Dang! Dang! Dang! Peluit tembaga Azik jatuh ke tanah dan memantul beberapa kali.
Dengan sebuah desingan, keenam pria tanpa kepala itu mengubah arah pada saat yang sama, bergegas menuju lokasi di mana peluit tembaga Azik berhenti, meninggalkan Uskup Millet yang berdiri sendirian di tempatnya semula.
Klein mengambil kesempatan itu, mengangkat tangan kirinya, merobek Bros Matahari di dalam mantelnya, dan melemparkannya ke Kapten Elland yang berada paling dekat dengannya. Dia berteriak singkat, “Suntikkan spiritualitas Anda. Lima detik. Air suci.”
Setelah mengatakan ini, dia mengabaikan topi sutranya yang tertiup angin, dan sebagai gantinya, dia membungkukkan badannya, melesat ke arah Uskup Millet dengan cara zig-zag.
Sou! Sou! Sou!
Satu demi satu, bilah angin ditembakkan secara berurutan, semuanya mengarah ke Klein.
Dalam sekejap, tanah menunjukkan tanda-tanda terpotong dan tersayat. Klein berjungkir balik, menerjang ke depan, atau melompat dengan menopang tubuhnya dengan kedua tangannya untuk menghindari serangan pertama yang terkonsentrasi.
Cahaya merah gelap di mata Uskup Millet semakin terang saat dia mengangkat tangannya.
Sou! Sou! Sou! Sou! Sou!
Pada saat itu, bilah angin membanjirinya seperti senapan mesin. Klein hanya memiliki cukup waktu untuk menghindari setengah dari serangan itu sebelum tubuhnya terkoyak, berubah menjadi sobekan-sobekan kertas tipis dan ringan yang beterbangan ke udara.
Klein muncul dari arah lain dan terus menyerang ke arah Uskup Millet, mencoba menutup jarak di antara mereka ke jarak yang efektif!
...
Setelah menangkap Bros Matahari, Elland langsung merasakan hawa panas. Dia berharap bisa melepas pakaiannya dan melompat ke dalam air yang membeku.
Dia berpikir sejenak tentang kata-kata yang ditinggalkan Gehrman Sparrow sebelum mengeluarkan termos alkohol berwarna timah dari bagian dalam pakaiannya, membuka tutupnya, dan menuangkan semua Lanti Proof di dalamnya. Aroma anggur yang kuat dengan cepat menyebar ke segala arah.
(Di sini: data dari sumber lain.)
/-- O14. The canonical form is the model's (notes/assumptions/7.md, 8.md): no rule of the spec. -/
def Obligations.MemoryInvKept : Prop :=
  ∀ s t : State, MemoryInv s → step s = .next t → MemoryInv t

/-- O15. Three invariants, each kept on its own: R554, R77, R530. -/
def Obligations.CountersInvKept : Prop :=
  (∀ s t : State, TimerInv s → step s = .next t → TimerInv t)
    ∧ (∀ s t : State, DmaInv s → step s = .next t → DmaInv t)
    ∧ (∀ s t : State, CpuInv s → step s = .next t → CpuInv t)

/-- O16. R601 (the six reachable pairs and its invariant), R72, R73, R75, R76, R610. The bound on `winY`, the rows
composed and so up to 144, is the model's (notes/assumptions/10.md, DEDUCED), where R74 gives 0..143. -/
def Obligations.DisplayInvKept : Prop :=
  ∀ s t : State, DisplayInv s → step s = .next t → DisplayInv t

/-- O17. R90 meets the invariants. The `MemoryInv` clause (the canonical form, and what Ext holds, which R90 does not
name) is the model's choice (notes/assumptions/7.md and 8.md, DESIGN CHOICE). -/
def Obligations.InvariantsAtReset : Prop :=
  FlagsInv State.reset ∧ MemoryInv State.reset ∧ TimerInv State.reset ∧ DmaInv State.reset ∧ CpuInv State.reset
    ∧ DisplayInv State.reset

/-! ## Reset -/

/-- O18. The table of R90. (The fields of the model's own are not in it.) -/
def Obligations.ResetValues : Prop :=
  State.reset.cycle = 0 ∧ State.reset.fault = none ∧ State.reset.pc = 0x0000 ∧ State.reset.cpuNext = some 0
    ∧ State.reset.ime = false ∧ State.reset.ie = 0 ∧ State.reset.iflag = 0 ∧ State.reset.sp = 0x0000
    ∧ (∀ r, State.reset.reg8 r = 0) ∧ State.reset.regs.f = 0
    ∧ (∀ a : Word, 0xFF80 ≤ a.toNat ∨ (0x8000 ≤ a.toNat ∧ a.toNat < 0xA000)
        ∨ (0xC000 ≤ a.toNat ∧ a.toNat < 0xFEA0) → busRead State.reset a = 0)
    ∧ State.reset.timer.tDiv = 0 ∧ State.reset.timer.tima = 0 ∧ State.reset.timer.tma = 0 ∧ State.reset.timer.tac = 0
    ∧ (∀ a : Word, 0xFF40 ≤ a.toNat ∧ a.toNat ≤ 0xFF4B → busRead State.reset a = 0)
    ∧ State.reset.lcd.next = none ∧ State.reset.lcd.winY = 0 ∧ State.reset.lcd.lineBuf = []
    ∧ State.reset.lcd.image.length = 144
    ∧ (∀ r ∈ State.reset.lcd.image, r.length = 160 ∧ ∀ c ∈ r, c = 0)
    ∧ State.reset.lcd.dmaSrc = 0 ∧ State.reset.lcd.dmaIdx = 160

/-! ## 8-bit loads -/

/-- O19. R250, R251, R252. -/
def Obligations.LoadRegister : Prop :=
  ∀ (r : Reg8) (x : Src8) (s : State), ∃ t, exec (.load r x) s = .next t
    ∧ t.reg8 r = x.value s ∧ t.regs.f = s.regs.f ∧ RegFrame s t [r] (s.pc + x.len) x.cycles

/-- O20. R255, R256, R259, R261, R263. -/
def Obligations.LoadAccumulator : Prop :=
  ∀ (p : Pointer) (s : State), ∃ t, exec (.loadA p) s = .next t
    ∧ t.reg8 .a = busRead s (p.addr s) ∧ t.regs.f = s.regs.f ∧ RegFrame s t [.a] (s.pc + p.len) p.cycles

/-- O21. R265, R266. -/
def Obligations.LoadAccumulatorStepping : Prop :=
  ∀ s : State,
    (∃ t, exec .ldAAtHlInc s = .next t ∧ t.reg8 .a = busRead s s.hl ∧ t.hl = s.hl + 1 ∧ t.regs.f = s.regs.f
      ∧ RegFrame s t [.a, .h, .l] (s.pc + 1) 2)
    ∧ ∃ t, exec .ldAAtHlDec s = .next t ∧ t.reg8 .a = busRead s s.hl ∧ t.hl = s.hl - 1 ∧ t.regs.f = s.regs.f
      ∧ RegFrame s t [.a, .h, .l] (s.pc + 1) 2

/-- O22. R253, R254. -/
def Obligations.StoreAtHl : Prop :=
  ∀ s : State,
    (∀ r : Reg8, ∃ t, exec (.ldHlReg r) s = .next t ∧ t.regs.f = s.regs.f
      ∧ StoreFrame s t [] (s.pc + 1) 2 s.hl (s.reg8 r))
    ∧ ∀ n : Byte, ∃ t, exec (.ldAtHlN8 n) s = .next t ∧ t.regs.f = s.regs.f
      ∧ StoreFrame s t [] (s.pc + 2) 3 s.hl n

/-- O23. R257, R258, R260, R262, R264. -/
def Obligations.StoreAccumulator : Prop :=
  ∀ (p : Pointer) (s : State), ∃ t, exec (.storeA p) s = .next t ∧ t.regs.f = s.regs.f
    ∧ StoreFrame s t [] (s.pc + p.len) p.cycles (p.addr s) (s.reg8 .a)

/-- O24. R267, R268. -/
def Obligations.StoreAccumulatorStepping : Prop :=
  ∀ s : State,
    (∃ t, exec .ldAtHlIncA s = .next t ∧ t.hl = s.hl + 1 ∧ t.regs.f = s.regs.f
      ∧ StoreFrame s t [.h, .l] (s.pc + 1) 2 s.hl (s.reg8 .a))
    ∧ ∃ t, exec .ldAtHlDecA s = .next t ∧ t.hl = s.hl - 1 ∧ t.regs.f = s.regs.f
      ∧ StoreFrame s t [.h, .l] (s.pc + 1) 2 s.hl (s.reg8 .a)

/-! ## 16-bit loads and the stack -/

/-- O25. R302, R304. -/
def Obligations.LoadPair : Prop :=
  ∀ s : State,
    (∀ (p : Pair) (n : Word), ∃ t, exec (.ldPairN16 p n) s = .next t ∧ t.pair p = n ∧ t.regs.f = s.regs.f
      ∧ PairFrame s t p (s.pc + 3) 3)
    ∧ ∃ t, exec .ldSpHl s = .next t ∧ t.sp = s.hl ∧ t.regs.f = s.regs.f ∧ PairFrame s t .sp (s.pc + 1) 2

/-- O26. R303, R107, R120. -/
def Obligations.StoreStackPointer : Prop :=
  ∀ (n : Word) (s : State),
    (n ≠ 0xFFFF → ∃ t, exec (.ldAtA16Sp n) s = .next t ∧ t.sp = s.sp ∧ StoreWordFrame s t (s.pc + 3) 5 n s.sp)
    ∧ (n = 0xFFFF → exec (.ldAtA16Sp n) s = .next (addressFaulted s))

/-- O27. R305, R383, R204. -/
def Obligations.StackPointerSums : Prop :=
  ∀ (e : Byte) (s : State),
    (∃ t, exec (.ldHlSpE8 e) s = .next t ∧ t.hl = s.sp + e.signExtend 16
      ∧ t.regs.f = flagByte false false (decide (s.sp.toNat % 16 + e.toNat % 16 > 15))
          (decide (s.sp.toNat % 256 + e.toNat > 255))
      ∧ PairFrame s t .hl (s.pc + 2) 3)
    ∧ ∃ t, exec (.addSpE8 e) s = .next t ∧ t.sp = s.sp + e.signExtend 16
      ∧ t.regs.f = flagByte false false (decide (s.sp.toNat % 16 + e.toNat % 16 > 15))
          (decide (s.sp.toNat % 256 + e.toNat > 255))
      ∧ PairFrame s t .sp (s.pc + 2) 4

/-- O28. R306, R300. -/
def Obligations.PushPair : Prop :=
  ∀ (q : StackPair) (s : State),
    (s.sp ≠ 0x0001 → ∃ t, exec (.push q) s = .next t ∧ t.sp = s.sp - 2
      ∧ StoreWordFrame s t (s.pc + 1) 4 (s.sp - 2) (s.stackPair q))
    ∧ (s.sp = 0x0001 → exec (.push q) s = .next (addressFaulted s))

/-- O29. R307, R301. -/
def Obligations.PopPair : Prop :=
  ∀ (q : StackPair) (s : State),
    (s.sp ≠ 0xFFFF → ∃ t, exec (.pop q) s = .next t ∧ t.sp = s.sp + 2
      ∧ t.stackPair q = (if q = .af then make16 (busRead s (s.sp + 1)) (busRead s s.sp) &&& 0xFFF0
          else make16 (busRead s (s.sp + 1)) (busRead s s.sp))
      ∧ (∀ p, p ≠ q → t.stackPair p = s.stackPair p)
      ∧ t.ime = s.ime ∧ EndsAt s t (s.pc + 1) 3 ∧ KeptBus s t)
    ∧ (s.sp = 0xFFFF → exec (.pop q) s = .next (addressFaulted s))

/-! ## 8-bit arithmetic and logic -/

/-- O30. R331 to R336, R202, R230. -/
def Obligations.AddAndAddWithCarry : Prop :=
  ∀ (carry : Bool) (x : Src8) (s : State),
    let l := (s.reg8 .a).toNat
    let r := (x.value s).toNat
    let c0 := if carry then (flagC s.regs.f).toNat else 0
    ∃ t, exec (.alu (if carry then .adc else .add) x) s = .next t
      ∧ t.reg8 .a = BitVec.ofNat 8 (l + r + c0)
      ∧ t.regs.f = flagByte (decide ((l + r + c0) % 256 = 0)) false (decide (l % 16 + r % 16 + c0 > 15))
          (decide (l + r + c0 > 255))
      ∧ RegFrame s t [.a] (s.pc + x.len) x.cycles

/-- O31. R337 to R342, R352 to R354, R203, R230. -/
def Obligations.SubtractAndCompare : Prop :=
  ∀ (x : Src8) (s : State),
    let l := (s.reg8 .a).toNat
    let r := (x.value s).toNat
    (∀ borrow : Bool,
      let b0 := if borrow then (flagC s.regs.f).toNat else 0
      ∃ t, exec (.alu (if borrow then .sbc else .sub) x) s = .next t
        ∧ t.reg8 .a = BitVec.ofInt 8 ((l : Int) - r - b0)
        ∧ t.regs.f = flagByte (decide (((l : Int) - r - b0) % 256 = 0)) true (decide (l % 16 < r % 16 + b0))
            (decide (l < r + b0))
        ∧ RegFrame s t [.a] (s.pc + x.len) x.cycles)
    ∧ ∃ t, exec (.alu .cp x) s = .next t
        ∧ t.regs.f = flagByte (decide (l = r)) true (decide (l % 16 < r % 16)) (decide (l < r))
        ∧ RegFrame s t [] (s.pc + x.len) x.cycles

/-- O32. R343 to R351, R206, R230. -/
def Obligations.LogicOperations : Prop :=
  ∀ (x : Src8) (s : State),
    (∃ t, exec (.alu .and x) s = .next t ∧ t.reg8 .a = s.reg8 .a &&& x.value s
      ∧ t.regs.f = flagByte (decide (s.reg8 .a &&& x.value s = 0)) false true false
      ∧ RegFrame s t [.a] (s.pc + x.len) x.cycles)
    ∧ (∃ t, exec (.alu .xor x) s = .next t ∧ t.reg8 .a = s.reg8 .a ^^^ x.value s
      ∧ t.regs.f = flagByte (decide (s.reg8 .a ^^^ x.value s = 0)) false false false
      ∧ RegFrame s t [.a] (s.pc + x.len) x.cycles)
    ∧ ∃ t, exec (.alu .or x) s = .next t ∧ t.reg8 .a = s.reg8 .a ||| x.value s
      ∧ t.regs.f = flagByte (decide (s.reg8 .a ||| x.value s = 0)) false false false
      ∧ RegFrame s t [.a] (s.pc + x.len) x.cycles

/-- O33. R355 to R358, R230. -/
def Obligations.IncrementDecrement : Prop :=
  ∀ s : State,
    (∀ r : Reg8, ∃ t, exec (.incReg r) s = .next t ∧ t.reg8 r = s.reg8 r + 1
      ∧ t.regs.f = flagByte (decide (s.reg8 r = 0xFF)) false (decide ((s.reg8 r).toNat % 16 = 15)) (flagC s.regs.f)
      ∧ RegFrame s t [r] (s.pc + 1) 1)
    ∧ (∀ r : Reg8, ∃ t, exec (.decReg r) s = .next t ∧ t.reg8 r = s.reg8 r - 1
      ∧ t.regs.f = flagByte (decide (s.reg8 r = 0x01)) true (decide ((s.reg8 r).toNat % 16 = 0)) (flagC s.regs.f)
      ∧ RegFrame s t [r] (s.pc + 1) 1)
    ∧ (∃ t, exec .incAtHl s = .next t
      ∧ t.regs.f = flagByte (decide (busRead s s.hl = 0xFF)) false (decide ((busRead s s.hl).toNat % 16 = 15))
          (flagC s.regs.f)
      ∧ StoreFrame s t [] (s.pc + 1) 3 s.hl (busRead s s.hl + 1))
    ∧ ∃ t, exec .decAtHl s = .next t
      ∧ t.regs.f = flagByte (decide (busRead s s.hl = 0x01)) true (decide ((busRead s s.hl).toNat % 16 = 0))
          (flagC s.regs.f)
      ∧ StoreFrame s t [] (s.pc + 1) 3 s.hl (busRead s s.hl - 1)

/-- O34. R359, R210, R230. -/
def Obligations.DecimalAdjust : Prop :=
  ∀ s : State,
    let a := s.reg8 .a
    let fixL : Prop := flagH s.regs.f = true ∨ (flagN s.regs.f = false ∧ a.toNat % 16 > 9)
    let fixH : Prop := flagC s.regs.f = true ∨ (flagN s.regs.f = false ∧ a.toNat > 0x99)
    ∃ (t : State) (fix : Byte), exec .daa s = .next t
      ∧ (fixH → fixL → fix = 0x66) ∧ (fixH → ¬fixL → fix = 0x60) ∧ (¬fixH → fixL → fix = 0x06)
      ∧ (¬fixH → ¬fixL → fix = 0x00)
      ∧ t.reg8 .a = (if flagN s.regs.f = true then a - fix else a + fix)
      ∧ (flagZ t.regs.f = true ↔ t.reg8 .a = 0) ∧ flagN t.regs.f = flagN s.regs.f ∧ flagH t.regs.f = false
      ∧ (flagC t.regs.f = true ↔ fixH) ∧ t.regs.f &&& 0x0F = 0
      ∧ RegFrame s t [.a] (s.pc + 1) 1

/-- O35. R360 to R362, R230. -/
def Obligations.ComplementAndCarry : Prop :=
  ∀ s : State,
    (∃ t, exec .cpl s = .next t ∧ t.reg8 .a = ~~~(s.reg8 .a)
      ∧ t.regs.f = flagByte (flagZ s.regs.f) true true (flagC s.regs.f) ∧ RegFrame s t [.a] (s.pc + 1) 1)
    ∧ (∃ t, exec .scf s = .next t
      ∧ t.regs.f = flagByte (flagZ s.regs.f) false false true ∧ RegFrame s t [] (s.pc + 1) 1)
    ∧ ∃ t, exec .ccf s = .next t
      ∧ t.regs.f = flagByte (flagZ s.regs.f) false false (!flagC s.regs.f) ∧ RegFrame s t [] (s.pc + 1) 1

/-! ## 16-bit arithmetic -/

/-- O36. R380, R205, R230. -/
def Obligations.AddToHl : Prop :=
  ∀ (p : Pair) (s : State), ∃ t, exec (.addHlPair p) s = .next t ∧ t.hl = s.hl + s.pair p
    ∧ t.regs.f = flagByte (flagZ s.regs.f) false (decide (s.hl.toNat % 4096 + (s.pair p).toNat % 4096 > 0x0FFF))
        (decide (s.hl.toNat + (s.pair p).toNat > 0xFFFF))
    ∧ PairFrame s t .hl (s.pc + 1) 2

/-- O37. R381, R382. -/
def Obligations.IncrementDecrementPair : Prop :=
  ∀ (p : Pair) (s : State),
    (∃ t, exec (.incPair p) s = .next t ∧ t.pair p = s.pair p + 1 ∧ t.regs.f = s.regs.f ∧ PairFrame s t p (s.pc + 1) 2)
    ∧ ∃ t, exec (.decPair p) s = .next t ∧ t.pair p = s.pair p - 1 ∧ t.regs.f = s.regs.f
      ∧ PairFrame s t p (s.pc + 1) 2

/-! ## Rotates, shifts and bits -/

/-- O38. R400 to R403, R207, R230. -/
def Obligations.RotateAccumulator : Prop :=
  ∀ (left carry : Bool) (s : State),
    let op : RotOp := if left then (if carry then .rl else .rlc) else (if carry then .rr else .rrc)
    let out := rotLaw op (s.reg8 .a) (flagC s.regs.f)
    ∃ t, exec (.rotA left carry) s = .next t ∧ t.reg8 .a = out.1 ∧ t.regs.f = flagByte false false false out.2
      ∧ RegFrame s t [.a] (s.pc + 1) 1

/-- O39. R404 to R419, R207, R208, R230; R426: the cost counts the prefix byte. -/
def Obligations.RotateAndShift : Prop :=
  ∀ (op : RotOp) (s : State),
    (∀ r : Reg8, ∃ t, exec (.rotReg op r) s = .next t
      ∧ t.reg8 r = (rotLaw op (s.reg8 r) (flagC s.regs.f)).1
      ∧ t.regs.f = flagByte (decide ((rotLaw op (s.reg8 r) (flagC s.regs.f)).1 = 0)) false false
          (rotLaw op (s.reg8 r) (flagC s.regs.f)).2
      ∧ RegFrame s t [r] (s.pc + 2) 2)
    ∧ ∃ t, exec (.rotHl op) s = .next t
      ∧ t.regs.f = flagByte (decide ((rotLaw op (busRead s s.hl) (flagC s.regs.f)).1 = 0)) false false
          (rotLaw op (busRead s s.hl) (flagC s.regs.f)).2
      ∧ StoreFrame s t [] (s.pc + 2) 4 s.hl (rotLaw op (busRead s s.hl) (flagC s.regs.f)).1

/-- O40. R420, R421, R209, R230. -/
def Obligations.TestBit : Prop :=
  ∀ (b : Fin 8) (s : State),
    (∀ r : Reg8, ∃ t, exec (.bitReg b r) s = .next t
      ∧ t.regs.f = flagByte (!(s.reg8 r).getLsbD b.val) false true (flagC s.regs.f) ∧ RegFrame s t [] (s.pc + 2) 2)
    ∧ ∃ t, exec (.bitHl b) s = .next t
      ∧ t.regs.f = flagByte (!(busRead s s.hl).getLsbD b.val) false true (flagC s.regs.f)
      ∧ RegFrame s t [] (s.pc + 2) 3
Blazing Danitz melihat sekelilingnya, merasa yakin dengan situasinya.
Sambil meringis, dia menunduk dan tiba-tiba menekan kedua telapak tangannya ke tanah.
Dua ular api merah muncul dari udara, menempel di tanah sambil menyebar ke arah peluit tembaga Azik dan menciptakan empat dinding api yang terbakar.
Rencana awalnya adalah melemparkan bola api ke arah Uskup Millet dan membiarkan Gehrman Sparrow menggunakan api tersebut untuk dengan mudah melompat ke arah uskup dan melancarkan serangan. Namun, setelah melihat bahwa area di sekitar uskup dipenuhi oleh angin yang membekukan, dia secara rasional menyerah pada ide tersebut. Dia bersiap untuk terlebih dahulu membersihkan monster-monster tanpa kepala untuk mencegah mereka mengganggu kemampuan Gehrman Sparrow untuk menggunakan kekuatannya yang sebenarnya.
Cleves, Cecile, Teague, dan Harris sudah berdiri lagi dan menghunus senjata mereka. Mereka mengepung Urdi, Donna, dan Timothy di tengah-tengah, menjaga mereka dari monster lain yang mungkin muncul.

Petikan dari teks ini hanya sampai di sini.